- **Task prompt**
Take from the material every line containing the string "bootWrite" and copy it.

----------

-- ==== Sys2Proof/Laws/KeptBootChain.lean ====
section
/-! SUPPORT. The operations of Machine/BootChain.lean keep what Kept names. -/

namespace Sys2Proof.Machine

variable {qq : List Instr} {ll : Nat}

theorem onModes_kept (f : ModeSt → ModeSt) (s : State) (hk : Kept qq ll s) (hf : s.modes.life ≤ (f s.modes).life) :
    Kept qq ll (onModes f s) := by
  unfold onModes
  exact Kept.upd hk rfl hf (fun h => h) (fun h => h) (fun h => h) (fun h => h)

theorem onBoot_kept (f : BootRec → BootRec) (s : State) (hk : Kept qq ll s) : Kept qq ll (onBoot f s) := by
  unfold onBoot
  repeat' first
    | with_reducible assumption
    | with_reducible apply onModes_kept
    | exact Nat.le_refl _

theorem bootWrite_kept (f : BootRec → BootRec) (s : State) (hk : Kept qq ll s) : Kept qq ll (bootWrite f s) := by
  unfold bootWrite
  repeat' first
    | with_reducible assumption
    | with_reducible apply onBoot_kept

theorem patchLoadWord_kept (k : Nat) (v : Nat) (s : State) (hk : Kept qq ll s) : Kept qq ll (patchLoadWord k v s) := by
  unfold patchLoadWord
  repeat' first
    | with_reducible assumption
    | with_reducible refine kept_foldl (fun _ _ _ => ?_) ?_
    | with_reducible apply lcsWrite_kept

theorem patchLoad_kept (p : Bytes) (k : Nat) (s : State) (hk : Kept qq ll s) : Kept qq ll (patchLoad p k s) := by
  unfold patchLoad
  repeat' first
    | with_reducible assumption
    | with_reducible refine kept_foldl (fun _ _ _ => ?_) ?_
    | with_reducible apply lcsWrite_kept
    | with_reducible apply patchLoadWord_kept

theorem patchClear_kept (s : State) (hk : Kept qq ll s) : Kept qq ll (patchClear s) := by
  unfold patchClear
  repeat' first
    | with_reducible assumption
    | with_reducible refine kept_foldl (fun _ _ _ => ?_) ?_
    | with_reducible apply updLvu_kept

end Sys2Proof.Machine
end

----------

- **Reply**
theorem bootWrite_kept (f : BootRec → BootRec) (s : State) (hk : Kept qq ll s) : Kept qq ll (bootWrite f s) := by
  unfold bootWrite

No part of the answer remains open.